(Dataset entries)
-- ==== Sys2Proof/Machine/FabricEvents.lean ====
section
/-! DEFINITION. Machine/FabricEvents.lean: releases, windows, transfers, handlers, faults and resets of the fabric
(05_cycle_fabric). -/

namespace Sys2Proof.Machine

/-- The mailbox entries that a task's first tile receives at a release: the oldest 64 of those that reached the mailbox before the release
boundary (R105, R236). -/
def mailDue (s : State) (task : Nat) : List (Nat × FailEnt) :=
  (s.txe.mail.filter (fun e => e.1 == task && e.2.failMcc != s.cyc.mcc)).take 64

/-- The mailbox region filled, the unused entries reading zero (R105). -/
def mailboxFill (s : State) (task : Nat) (m : Mem) : Mem :=
  (m.clear 0x3F000 0x3F800).writeList 0x3F000 ((mailDue s task).flatMap (fun e => e.2.bytes))

/-- The mailbox of a task after a delivery of its n oldest entries. -/
def mailTake (l : List (Nat × FailEnt)) (task : Nat) : Nat → List (Nat × FailEnt)
  | 0 => l
  | n + 1 => mailTake (dropFirst (fun e => e.1 == task) l) task n

/-- The PIM words that descriptors read. -/
def descPim (ds : List WinDesc) : List Nat := ds.flatMap (fun d => (List.range d.count).map (d.pimWord + ·))

/-- A window fill meets the errors of the words it reads; an uncorrectable one leaves the instance it fills incomplete (R106, R220). -/
def fillMeets (s : State) (ds : List WinDesc) (ver : Mcc) (task : Option Nat) : State :=
  let bad := badOf s.pim ver
  let ws := if bad.isEmpty && s.pim.softWords.isEmpty then [] else descPim ds
  let s1 := noteWait (pimMeet s bad ws) true (descPim ds)
  match task with
  | some n => if bad.any (fun l => ws.contains (l / 4)) then { s1 with glb := breakTask s1.glb n } else s1
  | none => s1

/-- One tile released for its task: the code half of the active plane from now on, with its local data initialised
where R144 says so; flags cleared; the deadline counter loaded with WCET_CYC; the input window filled from the image of
the release; FILL (R104, R105, R114, R118, R119, R123). -/
def releaseTile (s : State) (r : TaskRec) (n : TileNo) : State :=
  let t := s.fab.tile n
  if t.phase = .reset then { s with glb := breakTask s.glb r.id }
  else
    let p := tileProg s n s.ci.plane
    let fresh := t.codeHalf != s.ci.plane && t.layout != p.layoutId
    let t1 := if fresh then t.initData p else t
    let first := (tilesOf s.ci.act r.id).head? == some n.val
    let m1 := releaseBlock s n r t1.mem
    let m2 := (fillDescs p).foldl (fillDesc (imageSigs s s.cyc.mcc) 0x30000) m1
    let m3 := if first then mailboxFill s r.id m2 else m2
    let w := (tileRec s.ci.act n).wcetCyc
    let s1 := modTile s n (fun t => { t1 with
      mem := m3, phase := .fill, tsf := 0, pc := 0, loops := [], open0 := none, recs := [], sent := []
      cyc := 0, deadline := w, budget := w, relTtc := s.tb.ttc, inst := true, relMcc := s.cyc.mcc, codeHalf := s.ci.plane
      layout := p.layoutId, task := BitVec.ofNat 8 r.id, wcet := BitVec.ofNat 32 w
      hand := t.hand })
    let s2 := if first then { s1 with txe := { s1.txe with mail := mailTake s1.txe.mail r.id (mailDue s r.id).length } } else s1
    let s3 := fillMeets s2 (fillDescs p) s.cyc.mcc (some r.id)
    if fresh then record s3 .notice (srcTile n) (cChange 5) n.val else s3

/-- A fabric task released on all its tiles; while the fabric is in reset the release is missed and counts as an overrun
(R104, R115). -/
def releaseFabric (s : State) (r : TaskRec) : State :=
  if s.fab.state ≠ .running then missedRelease s r
  else
    let i := newInst s r
    let s1 := { s with glb := { s.glb with inst := s.glb.inst ++ [i] } }
    (tilesOf s.ci.act r.id).foldl (fun s i => if h : i < 48 then releaseTile s r ⟨i, h⟩ else s) s1

/-- FILL_END: the fill is done at exactly release + FILL_CYC and the PROGRAM phase begins (R104). -/
def execFillEnd (n : TileNo) (s : State) : Host.Outcome State Fault Refusal :=
  let t := s.fab.tile n
  let c := fillCyc (planeImg s t.codeHalf) n (tileProg s n t.codeHalf)
  .next (if t.phase = .fill then
    modTile (pmuCount s 8 0x205 ((c - 16) / 90)) n (fun t => { t with phase := .program, cyc := t.cyc + c, deadline := t.deadline - c })
  else s)

/-- The counters of a task's tiles with one more complete instance (R119). -/
def countComplete (s : State) (task : Nat) : State :=
  (tilesOf s.ci.act task).foldl (fun s i => if h : i < 48 then modTile s ⟨i, h⟩ (fun t => { t with
      lastCyc := t.doneCyc, maxCyc := if t.maxCyc < t.doneCyc then t.doneCyc else t.maxCyc, instances := t.instances + 1 }) else s) s

/-- A tile's drain done, DRAIN_CYC after END (assumption 167): its outputs staged for the boundary that ends the instance's period; the
instance complete once every tile of the task has drained, which then count it with their cycles, and keeping the records they staged (R104, R106, R119, R141). -/
def drainTile (s : State) (n : TileNo) : State :=
  let t := s.fab.tile n
  let p := tileProg s n t.codeHalf
  let task := t.task.toNat
  let c := t.cyc + drainCyc p
  let idle (s : State) : State := modTile s n (fun t => { t with
    phase := .idle, inst := false, recs := []
    deadline := 0, cyc := c, doneCyc := BitVec.ofNat 32 c, winStart := { t with cyc := c }.now })
  match s.glb.inst.find? (fun i => i.task == task && i.rel == t.relMcc) with
  | none => idle s
  | some i =>
    let ws := drainWrites s.ci.act s.pim task 0x38000 t.mem (drainDescs p)
    let done := i.tilesDone ++ [n.val]
    let whole := (tilesOf s.ci.act task).all (fun x => done.contains x) && !i.broken
    let s1 := pmuCount (pmuCount (noteWait (addStaging s (drainEnts s.ci.act ws i.fin (some (task, i.rel)))) true (descPim (drainDescs p))) 8 0x206 (descWords (drainDescs p)))
      8 0x200 (if whole then 1 else 0)
    let s2 := idle { s1 with glb := modInst s1.glb task i.rel (fun i => { i with
      tilesDone := done, complete := whole, recs := i.recs ++ t.recs.map (fun x => (n.val, x)) }) }
    if whole then countComplete s2 task else s2

/-- Whether the deadline counter of a tile with an instance in flight has reached zero: by the cycles it has run, those that its fill or its
drain still takes included, or by the time since the release (R104, R114). -/
def deadlineDue (s : State) (n : TileNo) : Bool :=
  let t := s.fab.tile n
  let p := tileProg s n t.codeHalf
  t.inst && (t.deadline == 0 || (t.phase == .fill && decide (t.deadline < fillCyc (planeImg s t.codeHalf) n p)) ||
    (t.phase == .drain && decide (t.deadline < drainCyc p)) || decide (5 * (t.budget : Int) ≤ 4 * (s.tb.ttc - t.relTtc).toInt))

/-- DRAIN_COMPLETE: the drain ends, unless the deadline counter is zero first (R104, R106, R114). -/
def execDrainComplete (n : TileNo) (s : State) : Host.Outcome State Fault Refusal :=
  let t := s.fab.tile n
  .next (if t.phase = .drain ∧ drainCyc (tileProg s n t.codeHalf) ≤ t.deadline then drainTile s n else s)

/-- DEADLINE_EXPIRY: the counter of a tile with an instance in flight reaches zero before its DRAIN is complete: the tile is
stopped, an ERROR record gives the cycles consumed, those the counter was loaded with, and a TILE reset follows (R114, R118). -/
def execDeadlineExpiry (n : TileNo) (s : State) : Host.Outcome State Fault Refusal :=
  .next (if deadlineDue s n then
    tileReset (record s .error (srcTile n) (cFault 8) n.val (beBytes 4 (s.fab.tile n).budget)) n .deadline
  else s)

/-- The schedule entry of a number: that of the plane whose code half its source tile runs, the active plane's first while its XMIT has
executed, so that an instance that a swap leaves running keeps the entries that its code names (R90, R110, R111, R118). -/
def xferOf (s : State) (xfer : Nat) : Option XferEnt :=
  let runs (half : BitVec 1) (x : XferEnt) : Bool := if h : x.src < 48 then
      (s.fab.tile ⟨x.src, h⟩).codeHalf == half && (s.fab.tile ⟨x.src, h⟩).sent.contains xfer else false
  let old := s.ci.plane + 1
  match (planeImg s old).xfers[xfer]? with
  | some x => if runs old x && !((s.ci.act.xfers[xfer]?).any (runs s.ci.plane)) then some x else s.ci.act.xfers[xfer]?
  | none => s.ci.act.xfers[xfer]?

_Exercise details:_
Set down exactly the lines from the start of the records to the line with "namespace Sys2Proof.Machine". Include that line, and add nothing more.

_Solved problem:_
-- ==== Sys2Proof/Machine/FabricEvents.lean ====
section
/-! DEFINITION. Machine/FabricEvents.lean: releases, windows, transfers, handlers, faults and resets of the fabric
(05_cycle_fabric). -/

namespace Sys2Proof.Machine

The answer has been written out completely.